Exercise details
Below are the entries; output exactly the lines from the one containing "(exec_ne_refused i s r)" through the final line, inclusive.

[Dataset entries]
-- -- --

-- ==== Sys2Proof/Laws/Run.lean ====
section
/-! SUPPORT. Runs and command lists: one lemma per way a list goes on, and that `run` is the host's own run of `core`. -/

namespace Sys2Proof.Machine

/-- `run` is what the host runs. -/
theorem run_eq_core_run (k : Nat) (s : State) : run k s = Host.Core.run core k s := by
  induction k generalizing s with
  | zero => rfl
  | succ k ih =>
    cases h : step s with
    | next t =>
      have hcore : core.step s = .next t := h
      simp only [run, Host.Core.run, h, hcore]
      exact ih t
    | fault f => exact nomatch f
    | refused r =>
      have hcore : core.step s = .refused r := h
      simp only [run, Host.Core.run, h, hcore]
      rfl

/-- A command is never refused by its own rule. -/
theorem exec_ne_refused (i : Instr) (s : State) (why : Refusal) : exec i s ≠ .refused why := by
  cases i <;> exact fun h => nomatch h

/-- The list goes on from the state its first command leaves. -/
theorem execList_cons {i : Instr} {is : List Instr} {s t : State} (h : exec i s = .next t) :
    execList (i :: is) s = execList is t := by
  simp only [execList, h]

/-- The second of two lists goes on from the state the first leaves. -/
theorem execList_append {is js : List Instr} {s t : State} (h : execList is s = .next t) :
    execList (is ++ js) s = execList js t := by
  induction is generalizing s with
  | nil => cases h; rfl
  | cons i is ih =>
    cases hi : exec i s with
    | next u => rw [execList_cons hi] at h; rw [List.cons_append, execList_cons hi]; exact ih h
    | fault f => exact nomatch f
    | refused r => exact absurd hi (exec_ne_refused i s r)

/-- What a carry read gives does not depend on what the host presents next. -/
theorem readCarry_withInputs (s : State) (inputs : List HostInput) :
    ({ s with inputs := inputs } : State).readCarry.1 = s.readCarry.1 := by
  cases h : s.carry <;> simp [State.readCarry, State.readCarryWith, h]

/-- What a command does does not depend on what the host presents next. -/
theorem exec_withInputs {i : Instr} {s t : State} (inputs : List HostInput) (h : exec i s = .next t) :
    exec i { s with inputs := inputs } = .next { t with inputs := inputs } := by
  cases i <;> cases h <;> first
    | rfl
    | (simp only [exec, execGetc, execAddc, execAddcs, execSubc, execSubcs, opConsuming_eq, opConsumingSetting_eq,
        readCarry_state, readCarry_withInputs]; done)
    | (simp only [exec, execGetc, readCarry_state, readCarry_withInputs]; rfl)

/-- A word that decodes is `4 + 2W` bits wide, and its fields say what it decodes to. -/
theorem decode_eq_ok {W cw : Nat} {i : Instr} (h : decode W cw = .ok i) :
    cw < 2 ^ (4 + 2 * W) ∧ decodeFields (opField W cw) (xField W cw) (yField W cw) = .ok i := by
  unfold decode at h
  split at h
  · exact ⟨‹_›, h⟩
  · cases h

end Sys2Proof.Machine
end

-- -- --

Answer to this task
    | refused r => exact absurd hi (exec_ne_refused i s r)

/-- What a carry read gives does not depend on what the host presents next. -/
theorem readCarry_withInputs (s : State) (inputs : List HostInput) :
    ({ s with inputs := inputs } : State).readCarry.1 = s.readCarry.1 := by
  cases h : s.carry <;> simp [State.readCarry, State.readCarryWith, h]

/-- What a command does does not depend on what the host presents next. -/
theorem exec_withInputs {i : Instr} {s t : State} (inputs : List HostInput) (h : exec i s = .next t) :
    exec i { s with inputs := inputs } = .next { t with inputs := inputs } := by
  cases i <;> cases h <;> first
    | rfl
    | (simp only [exec, execGetc, execAddc, execAddcs, execSubc, execSubcs, opConsuming_eq, opConsumingSetting_eq,
        readCarry_state, readCarry_withInputs]; done)
    | (simp only [exec, execGetc, readCarry_state, readCarry_withInputs]; rfl)

/-- A word that decodes is `4 + 2W` bits wide, and its fields say what it decodes to. -/
theorem decode_eq_ok {W cw : Nat} {i : Instr} (h : decode W cw = .ok i) :
    cw < 2 ^ (4 + 2 * W) ∧ decodeFields (opField W cw) (xField W cw) (yField W cw) = .ok i := by
  unfold decode at h
  split at h
  · exact ⟨‹_›, h⟩
  · cases h

end Sys2Proof.Machine
end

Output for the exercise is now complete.